There were no replacements allowed in those days and it was an accepted tactic that you targeted the opposition's play-maker and the goal-kicker.

But despite being down in numbers, the Kiwis kept the scoreline close.

At 63 minutes, the referee Jim Griffin marched the French hooker Martin Martin who he believed had thrown mud in his face. In fact, it was another player.

Martin stood his ground. The French captain Puig-Albert argued with Griffin. The game halted for 10 minutes, a melee breaking out, the NZRL president Jack Redwood on the field in suit and greatcoat as a peacemaker, the French trainer eventually head-locking Martin and dragging him off the field.

The Kiwis fullback was 21-year-old Des White.

"I saw the head-butt and I saw Jimmy's cheekbone drop level with his mouth, then the injury to George. The crowd was incensed, I've never seen an angrier crowd," recalls White. "After Martin went off the French were lined up and they were letting fly at us with bad language although we didn't know what they were saying and we were lined up calling them some very choice names. Then an apple was thrown out of the crowd and it hit this French fella direct on the head, the crowd were wild."

The stoppage took 10 minutes. In the last minute, the Kiwis were trailing 14-15 when a kick was put through to the French line and chasers were held back. White stepped up to goal, Puig-Albert handing him the ball with the words 'I don't think you can kick this.' But he did and New Zealand won 16-15.

Puig-Albert was a unique character who chain-smoked, keeping his cigarettes behind the dead-ball line and lighting up mid-match at times. He was short, plump and a lazy trainer who refused to tackle, declaring that if the opposition broke through it was the forwards' fault and not his job to stop them.

White remembers Puig-Albert sitting down next to the French posts mid-game.

He also remembers the fullback's fabulous kicking ability, both the long punt and swerving goal-kicks. "He would plant the ball then wave and talk to the crowd.
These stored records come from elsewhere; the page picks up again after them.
/-- Whether a turn-on of a region is under way, or held at its first stage (R369). -/
def turnOnPending (s : State) (d r : Nat) : Bool :=
  (rgnDcs s d r).any fun dc => (getClu s dc).pwr.st == .turningOn || ((getClu s dc).pwr.st == .off && (getClu s dc).pwr.due && (getClu s dc).pwr.stageHeld)

/-- TURN_ON_STRETCH_RELEASE (R369): once the turn-on has completed. -/
def execTurnOnStretchRelease (rgn : Nat) (s : State) : Host.Outcome State Fault Refusal :=
  live s (if !turnOnPending s (rgnDie rgn) (rgnNo rgn) then updRgn s (rgnDie rgn) (rgnNo rgn) fun x => { x with turnOnStretch := 0 } else s)

/-- CLUSTER_TURN_OFF_STAGE (R365, R415): the next stage opens; after the last, the off period of a cluster reset begins. -/
def turnOffStage (dc : Nat) (s : State) : State :=
  let p := (getClu s dc).pwr
  if p.turningOff then
    let n := p.stages - 1
    updPwr s dc fun p => { p with stages := n, turningOff := n != 0, resetOff := n == 0 && p.inReset }
  else s

/-- CLUSTER_TURN_OFF_STAGE (R365). -/
def execClusterTurnOffStage (dc : Nat) (s : State) : Host.Outcome State Fault Refusal := live s (turnOffStage dc s)

/-! ### Ageing and regulators (R381, R406) -/

/-- AGEING_SLACK_LOW (R381): factor 1.25 until the next cold boot. -/
def slackLow (i : Nat) (s : State) : State :=
  let d := rgnDie i
  let r := rgnNo i
  if 24 ≤ i || (getRgn s d r).slack then s else warn 1 0x09 d r 0xFF (updRgn s d r fun x => { x with slack := true })

/-- AGEING_SLACK_LOW (R381). -/
def execAgeingSlackLow (rgn : Nat) (s : State) : Host.Outcome State Fault Refusal := live s (slackLow rgn s)

/-- The rail written to 0 V and the warning (R406). -/
def railOff (rail : Rail) (s : State) : State :=
  let b := (railSelects rail).1
  let sel := ((railSelects rail).2.head?).getD 0
  warnSevere 1 0x0A (railUnit b sel) sel b (avsWrite b sel [0] (updDev s fun d => { d with noFast := true }))

/-- The event-log ring moves when the VTARN that powers it faults (R470): it starts empty, and its first entry records the move. -/
def moveLog (s : State) : State :=
  match (List.range 6).find? fun k => !(getStk s k).tarnFailed with
  | none => s
  | some k =>
    if k = s.dev.logStack then s
    else putLog 0x0109 0 0xFF (mkResult [(0, 1, 4), (2, 2, Config.ringMoved), (4, 1, k)]) (updDev s fun d => { d with log := [], logStack := k })

/-- A memory rail of a stack faults (R406): its accesses are answered BUS_ERROR, and its clusters stop. -/
def memRailFault (k : Nat) (rail : Rail) (s : State) : State :=
  let s1 := moveLog (updStk s k fun x => { x with memFailed := true, tarnFailed := x.tarnFailed || rail == .vtarn k })
  railOff rail (salvageStack k caRegulator (stopClusters (dieDcs k) s1))

/-- A rail of a port I/O die faults (R406): its ports enter DOWN with reason 1; one that DEV_COMMIT has not named yet does so as it is named (R338). -/
def portRailFault (k : Nat) (rail : Rail) (s : State) : State :=
  railOff rail (forEach [2 * k, 2 * k + 1] (fun s p => if (getPort s p).st = .disabled then s else portDown p 1 s) s)

/-- Whether the package has a rail: the VIO and SerDes rails of port I/O dies that are not fitted are absent (R405, R457). -/
def railExists (s : State) : Rail → Bool
  | .vcore d r => decide (d < 6) && decide (r < 4)
  | .vtarn k => decide (k < 6)
  | .vmem k => decide (k < 6)
  | .vpp k => decide (k < 6)
  | .vio k => k == 0 || decide (2 * (k - 1) < s.ports)
  | .serdes d n => decide (2 * d < s.ports) && decide (n < 2)

/-! ### Rails (R405, R410) -/

/-- The rails of step 4 in their order, with their setpoints (R405, R457). -/
def railOrder (s : State) : List (Nat × Nat × Nat) :=
  let n := s.ports / 2
  (List.range 24).map (fun i => (i / 4, i % 4, Config.vfMv i 6)) ++ (List.range 6).map (fun k => (k, 4, 750))
    ++ (List.range 6).map (fun k => (k, 6, 1800)) ++ (List.range 6).map (fun k => (k, 5, 1050))
    ++ (List.range n).map (fun d => (6, d + 1, 750)) ++ (List.range n).flatMap (fun d => [(6, 4 + 2 * d, 900), (6, 5 + 2 * d, 1200)])

/-- The setpoints of VCORE as written. -/
def setVcore (f : Nat → Nat) (s : State) : State :=
  forEach (List.range 24) (fun s i => updRgn s (rgnDie i) (rgnNo i) fun x => { x with vset := f i }) s

/-- Rails brought up in order. -/
def railsUp (s : State) : State :=
  setVcore (fun i => Config.vfMv i 6) { s with side := { s.side with avsOut := s.side.avsOut ++ railOrder s } }

/-- Rails written to 0 V in the reverse order (R405, R410); one that has faulted is not written again (R406). -/
def railsDown (s : State) : State :=
  let rs := (railOrder s).reverse.filter fun r => !railFailed s r.1 r.2.1
  setVcore (fun _ => 0) { s with side := { s.side with avsOut := s.side.avsOut ++ rs.map fun r => (r.1, r.2.1, 0) } }

/-- A boot fails (R409, R410): SAFE-TALK, with the code, and a severe entry of the log (R471). -/
def bootFail (code : Nat) (s : State) : State :=
  warnSevere (Config.bootWarning code % 256) (Config.bootWarning code / 256) 0xFF 0xFF 0xFF <| railsDown (updDev s fun d => { d with st := .safeTalk, bootStep := 0, failCode := code, log := d.log.drop (d.log.length - 64) })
He had a long run-in and he hit the ball straight on the toe as I did. I never saw anybody who could kick it so far with a size five boot."
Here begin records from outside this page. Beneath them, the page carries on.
/-- Training goes through its steps: frame lock, equaliser, the readiness test, whose ready lanes (R334) fix the lane maps and the width (R335)
or end in DOWN with reason WIDTH, and alignment on the lanes' markers, after which the port sends HELLO in SECURING; a step that exceeds its
bound, a loss of every lane's markers and a reset of the neighbour end in DOWN. Nothing trains without the die's rails (R406). How the lanes' results
reach the device is the model's choice (log entry 112).

A lane that a 1-second window fails is no longer ready, and one of the map takes the port to RETRAIN and asks the neighbour for one in its
markers, as does a marker that asks; a retrain fixes its maps and width among the lanes that are still ready (until the next training, log entry 113,
DEDUCED) and pass their tests again, once their markers align, sends the replay buffer again and steers the time base by what the port measures
(R465), or ends in DOWN with reason WIDTH. -/
def Obligations.LinkTraining : Prop :=
  (∀ s k, awake s = true →
     ((getPort s k).st = .down → (getPort s k).named = true → portFit s k = true →
       (portUnpowered s k = false → exec (.linkTrainingStart k) s =
         .next (updPort s k fun p => { p with st := .training, step := 1, width := 3 })) ∧
       (portUnpowered s k = true → exec (.linkTrainingStart k) s = .next s)) ∧
     ((getPort s k).step = 1 → exec (.trainingFrameLock k) s = .next (updPort s k fun p => { p with step := 2 })) ∧
     ((getPort s k).step = 2 → exec (.equaliserAdaptationComplete k) s = .next (updPort s k fun p => { p with st := .testing, step := 3 })) ∧
     (∀ tx rx tm rm, (getPort s k).step = 3 → tm = readyMask tx → rm = readyMask rx →
       (∀ l, natBit tm l = true ↔ l < 52 ∧ ∃ x, testOf tx l = some x ∧ 10 ^ 11 ≤ 5760 * x.codewords ∧ 50000 * x.bits < 5760 * x.codewords ∧
         x.uncorr = 0 ∧ x.mismatches = 0) ∧
       (∀ w c, widthFor tm rm = some (w, c) → ∃ t, exec (.readinessTestComplete k tx rx) s = .next t ∧
         (getPort t k).st = .training ∧ (getPort t k).step = 4 ∧ (getPort t k).width = c ∧ lanesOf (getPort t k).txmap = (lanesOf tm).take w ∧
         lanesOf (getPort t k).rxmap = (lanesOf rm).take w ∧ w ≤ (lanesOf tm).length ∧ w ≤ (lanesOf rm).length) ∧
       ((lanesOf tm).length < 32 ∨ (lanesOf rm).length < 32 → ∃ t, exec (.readinessTestComplete k tx rx) s = .next t ∧ Down t k 2)) ∧
     (∀ marks, (getPort s k).step = 4 → (aligned (getPort s k) marks = true → ∃ t n, exec (.laneAlignmentComplete ⟨k, marks⟩) s = .next t ∧
         (getPort t k).st = .securing ∧ (getPort t k).step = 7 ∧ (getPort t k).helloOwn = helloPayload s k n ∧ n < 2 ^ 256) ∧
       (aligned (getPort s k) marks = false → exec (.laneAlignmentComplete ⟨k, marks⟩) s = .next s)) ∧
     (0 < (getPort s k).step ∨ (getPort s k).st = .retrain → ∃ t, exec (.linkTrainStepTimeout k) s = .next t ∧ Down t k 1) ∧
     ((getPort s k).st = .securing ∨ (getPort s k).st = .active ∨ (getPort s k).st = .retrain → ∀ reset, ∃ t, exec (.laneMarkerLoss ⟨k, reset⟩) s = .next t ∧
       Down t k (if reset then 8 else 7))) ∧
  (∀ s k, awake s = true →
     ((getPort s k).st = .active → ∀ corr uncorr p bad, p = windowCounts corr uncorr (getPort s k) → bad = failedLanes p → ∃ t q,
       exec (.laneErrorWindow k corr uncorr) s = .next t ∧ t = updPort s k (fun _ => q) ∧ q.winCorr = [] ∧ q.winUncorr = [] ∧
       q.corr = p.corr ∧ q.uncorr = p.uncorr ∧ (∀ l, l < 52 → natBit q.rxReady l = (natBit (getPort s k).rxReady l && !bad.contains l)) ∧
       ((∃ l ∈ bad, natBit (getPort s k).rxReady l = true ∧ natBit (getPort s k).rxmap l = true) → q.st = .retrain ∧ q.retrainReq = true) ∧
       ((∀ l ∈ bad, natBit (getPort s k).rxReady l = false ∨ natBit (getPort s k).rxmap l = false) → q.st = .active ∧
         q.retrainReq = (getPort s k).retrainReq)) ∧
     (∀ lane mark, (getPort s k).st = .active → markerOk (getPort s k) lane mark = true → natBit mark 46 = true →
       exec (.retrain ⟨k, lane, mark⟩) s = .next (updPort s k fun p => { p with st := .retrain })) ∧
     (∀ lane mark, markerOk (getPort s k) lane mark = false ∨ natBit mark 46 = false → exec (.retrain ⟨k, lane, mark⟩) s = .next s) ∧
     ((getPort s k).st = .retrain → ∀ tx rx marks tm rm, tm = stillReady (getPort s k).txReady tx → rm = stillReady (getPort s k).rxReady rx →
       (∀ w c p v, widthFor tm rm = some (w, c) → p = setLanes w c tm rm (countTests rx (getPort s k)) → mapTested p.txmap tx = true →
         mapTested p.rxmap rx = true → aligned p marks = true →
         v = replay k (linkEvent k 0 0xFF 0 0 (updPort s k fun _ => { startLanes p with st := .active, retrains := p.retrains + 1 })) →
         exec (.retrainComplete k tx ⟨rx, marks⟩) s = .next (ofPackage s (steer (pumpChains k (updPort v k (pumpPort v.dev.time k))))) ∧
         ((∀ q, q < 6 → (getChain s k q).st ≠ .running) → (getPort s k).replay = [] ∨ (getPort s k).replayRun < 15 → ∃ t,
           exec (.retrainComplete k tx ⟨rx, marks⟩) s = .next t ∧ (getPort t k).st = .active ∧ (getPort t k).width = c ∧
           lanesOf (getPort t k).txmap = (lanesOf tm).take w ∧ lanesOf (getPort t k).rxmap = (lanesOf rm).take w ∧
           (getPort t k).retrains = (getPort s k).retrains + 1 ∧ (getPort s k).replay <+: (getPort t k).replay)) ∧
       ((lanesOf tm).length < 32 ∨ (lanesOf rm).length < 32 → ∃ t, exec (.retrainComplete k tx ⟨rx, marks⟩) s = .next t ∧ Down t k 2)))

/-- Key setup: HELLO gives the neighbour's serial number, and a part that hears itself ends in DOWN with reason 4; CERT fragments join until
one is short (log entry 71, DEDUCED), and a chain that fails its check ends in DOWN with reason 3, as does a KEYX whose key or signature fails; a good
KEYX gives both directions' keys, and FINISH makes the port ACTIVE.

A message whose tag fails takes its port to DOWN with reason AUTH and is counted; so does a key-setup message out of its order (log entry 72,
DEDUCED). A command whose message does not wait, or waits behind a VC1 message of which an owner holds packets back, changes nothing. -/
def Obligations.KeySetup : Prop :=
  (∀ s k m rest data, (getPort s k).st = .securing → Waiting s k 0 mtControl m rest → openMsg (getPort s k) m = some data →
     ((parseHdr m.bytes).csub = 1 → (getPort s k).hs = 0 →
       (fieldAt data 0 8 ≠ s.serial → s.dev.chainValid = true → ∃ t, exec (.hello k) s = .next t ∧ (getPort t k).st = .securing ∧
         (getPort t k).hs = 1 ∧ (getPort t k).helloPeer = data ∧ (getPort t k).peer = fieldAt data 0 8) ∧
       (fieldAt data 0 8 = s.serial → ∃ t, exec (.hello k) s = .next t ∧ Down t k 4) ∧
       (fieldAt data 0 8 ≠ s.serial → s.dev.chainValid = false → ∃ t, exec (.hello k) s = .next t ∧ Down t k 3)) ∧
     ((parseHdr m.bytes).csub = 2 → (getPort s k).hs = 1 →
       (512 ≤ data.length → ∃ t, exec (.cert k) s = .next t ∧ (getPort t k).hs = 1 ∧ (getPort t k).certPeer = (getPort s k).certPeer ++ data) ∧
       (data.length < 512 → peerChainOk ((getPort s k).certPeer ++ data) (getPort s k).peer = true → ∃ t, exec (.cert k) s = .next t ∧
         (getPort t k).hs = 2 ∧ (getPort t k).certPeer = (getPort s k).certPeer ++ data) ∧
       (data.length < 512 → peerChainOk ((getPort s k).certPeer ++ data) (getPort s k).peer = false → ∃ t, exec (.cert k) s = .next t ∧
         Down t k 3)) ∧
     ((parseHdr m.bytes).csub = 3 → (getPort s k).hs = 2 → ∀ key, key = bytesAt data 0 96 →
       (data.length = 192 → onCurve key = true →
         ecdsaOk (chainKey (getPort s k).certPeer) (keyxDigest (getPort s k).helloPeer (getPort s k).helloOwn (getPort s k).certPeer
           (certPadded (chainBytes s)) key) (bytesAt data 96 96) = true → ∃ t, exec (.keyx k) s = .next t ∧ (getPort t k).hs = 3 ∧
         (getPort t k).keyed = true ∧ (getPort t k).keyTx ++ (getPort t k).keyRx = (if s.serial < (getPort s k).peer
           then linkKeys s (getPort s k) key
           else bytesAt (linkKeys s (getPort s k) key) 32 32 ++ bytesAt (linkKeys s (getPort s k) key) 0 32)) ∧
       (data.length ≠ 192 ∨ onCurve key = false ∨
         ecdsaOk (chainKey (getPort s k).certPeer) (keyxDigest (getPort s k).helloPeer (getPort s k).helloOwn (getPort s k).certPeer
           (certPadded (chainBytes s)) key) (bytesAt data 96 96) = false → ∃ t, exec (.keyx k) s = .next t ∧ Down t k 3)) ∧
     ((parseHdr m.bytes).csub = 4 → (getPort s k).hs = 3 →
       (data = [] → ∃ t, exec (.finish k) s = .next t ∧ (getPort t k).st = .active ∧ (getPort t k).step = 0 ∧ (getPort t k).firstDone = true) ∧
       (data ≠ [] → ∃ t, exec (.finish k) s = .next t ∧ Down t k 3))) ∧
  (∀ s k, awake s = true →
     (∀ x ∈ linkMessages, serves s k = true → (x.2.1 = 1 → (getPort s k).job = none) →
       (∀ m rest, Waiting s k x.2.1 x.2.2 m rest → openMsg (getPort s k) m = none → ∃ t, exec (x.1 k) s = .next t ∧ Down t k 3 ∧
         (getPort t k).authFail = (getPort s k).authFail + 1) ∧
       ((∀ m ∈ (getPort s k).inbox, m.vc ≠ x.2.1) → exec (x.1 k) s = .next s)) ∧
     (∀ x ∈ linkMessages, serves s k = false → exec (x.1 k) s = .next s) ∧
     (∀ x ∈ linkMessages, ∀ j, x.2.1 = 1 → (getPort s k).job = some j → (parseHdr j.hdr).type ≠ x.2.2 → exec (x.1 k) s = .next s) ∧
     (∀ x ∈ setupMessages, ∀ m rest, (getPort s k).st = .securing → Waiting s k 0 mtControl m rest → (parseHdr m.bytes).csub = x.2.1 →
       (openMsg (getPort s k) m = none → ∃ t, exec (x.1 k) s = .next t ∧ Down t k 3 ∧ (getPort t k).authFail = (getPort s k).authFail + 1) ∧
       (∀ data, openMsg (getPort s k) m = some data → (getPort s k).hs ≠ x.2.2 → ∃ t, exec (x.1 k) s = .next t ∧ Down t k 3)))

/-- The neighbour's PUT, GET and RPUT: each is answered with its status; nothing reaches a partition that is not served. The packets of a PUT go in
order, and it is answered once each has been, however long an owner holds one back (R146); a PUT that notifies raises its flag, where the fabric
carries it to its core, if every PUT since the previous notification was COMMIT. -/
def Obligations.LinkRequests : Prop :=
  (∀ s k m rest data h u, h = parseHdr m.bytes → openMsg (getPort s k) m = some data → serves s k = true → u = received k m rest data s →
    (Waiting s k 1 mtPut m rest → (getPort s k).job = none → ∀ v e, putJob k h data u = (v, e) →
      (∀ st, e = .inl st → exec (.linkPut k) s = .next (replied k s (sendAnswer k h.dpart h.spart h.mtag st (notePut k h st v)))) ∧
      ∀ j w j', e = .inr j → runJob (.link k) j v = (w, j') →
        (j'.over = false → exec (.linkPut k) s = .next (replied k s (updPort w k fun p => { p with job := some ⟨h.bytes, j'⟩ }))) ∧
        ∀ st, j'.over = true → st = (match j'.first with | some f => linkStatus f.1.fault | none => 0) → exec (.linkPut k) s =
          .next (replied k s (sendAnswer k h.dpart h.spart h.mtag st (notePut k h st (updPort w k fun p => { p with job := none }))))) ∧
    (Waiting s k 1 mtGet m rest → (getPort s k).job = none → ∀ v st bs, getBytes k h u = (v, st, bs) → exec (.linkGet k) s = .next (replied k s (sendMsg k
      { type := mtGetResp, plen := bs.length / 16, dpart := h.spart, spart := h.dpart, mtag := h.mtag, status := st } bs v))) ∧
    (Waiting s k 2 mtRput m rest →
      (partServed s h.dpart = false → exec (.linkRput k) s = .next (replied k s (sendAnswer k h.dpart h.spart h.mtag 8 u))) ∧
      (partServed s h.dpart = true → h.dspace ≠ 3 ∨ spmServed s h.dpart h.addr data.length true = false ∨ inPsp h.addr data.length = false →
        exec (.linkRput k) s = .next (replied k s (sendAnswer k h.dpart h.spart h.mtag 5 u))) ∧
      (partServed s h.dpart = true → h.dspace = 3 → spmServed s h.dpart h.addr data.length true = true → inPsp h.addr data.length = true →
        ∀ v ps, rputPackets k h data u = (v, ps) → exec (.linkRput k) s = .next (replied k s (updPort v k fun p =>
          { p with rputs := p.rputs ++ [⟨h.mtag, h.dpart, h.spart, ps, none⟩] }))))) ∧
  (∀ s k h data, partServed s h.dpart = false → putJob k h data s = (s, .inl 8) ∧ getBytes k h s = (s, 8, [])) ∧
  (∀ s k x, awake s = true → serves s k = true → (getPort s k).job = some x → (parseHdr x.hdr).type = mtPut →
    exec (.linkPut k) s = .next (ofPackage s (putStep k (parseHdr x.hdr) x.job s))) ∧
  (∀ s k h st, h.dspace = 3 → h.notify = true →
    (st = 0 → noteOf (getPort s k) h.spart (h.addr / 32768) = false → s.net.hard = [] → regionDead s (.core (h.addr / 32768)) = false →
      coreLive s (h.addr / 32768) = true → notePut k h st s = incFlag (h.addr / 32768) h.nflag ocPut (crossNow .control (.link k)
        (.core (h.addr / 32768)) 0 (updPort s k fun p =>
          { p with notes := p.notes.filter fun n => !(n.spart == h.spart && n.core == h.addr / 32768) })).1) ∧
    (st ≠ 0 ∨ noteOf (getPort s k) h.spart (h.addr / 32768) = true → (notePut k h st s).cores = s.cores))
The next year he toured Great Britain and France with the test team, playing 33 games on a 40-game tour that took seven months.

White has great memories of the trip, though admits he was "sick of football" by the time the tour was done.

He was left behind at Villeneuve. Told there was a delay with the team bus, he returned to his hotel room and rested. Some hours later, not having been called, he went to the lobby to find the team had departed for Bordeaux. "No one spoke any English, it was quite worrying for a young fella. Eventually I got a taxi, the driver couldn't speak English. We were headed to Bordeaux when I saw the bus coming back the other way, after half an hour they'd realised they didn't have their fullback."

In Paris, it was Haig who was left behind. The team bus was packed with French officials and in the crowd, no one noticed that Haig was not on board.

He couldn't find a taxi and had to board a public bus.

When he arrived at the ground he was at first denied admittance because he didn't have a ticket. Haig got to the Kiwis dressing room 15 minutes before kick-off and in the middle of the warm-up.

A fitter and turner, he could earn £8 a week. The Kiwis pay was £6 for married men of which they got £2 and four were given to the wife, single men got £4. Haig's Ponsonby club held raffles to raise money for the four tourists in their ranks and donated £20. After tour costs were paid, players got a bonus according to number of matches and number of tests played. White's was £125, the highest because of his game totals.

White has watched the 2007 Kiwis tour with disappointment and is hoping for some salve this weekend. "We have the better side, we would be at a shocking level if we can't beat them."

White thought the Kiwis played solidly in their final game against Great Britain and has some sympathy for coach Gary Kemble, especially over the NZRL's requirement he win 75 per cent of games.

"That's ridiculous, we've never won 75 per cent against Australia or Great Britain, so that's the end of him is it?"

All up, the countries have met 51 times with the Kiwis winning 32 and losing 14, five games drawn.

The last loss was 5-6 at Perpignan in 1980. Last draw was in 1995, 16-all at Palmerston North. In 2004 the Kiwis won 24-20 at Carcassonne and in 2005 it was 38-22 at Toulouse.

A 16-point gap is what pundits expect on Sunday. Anything less would give more weight to the calls for Kemble to go. A loss, and he's definitely gone.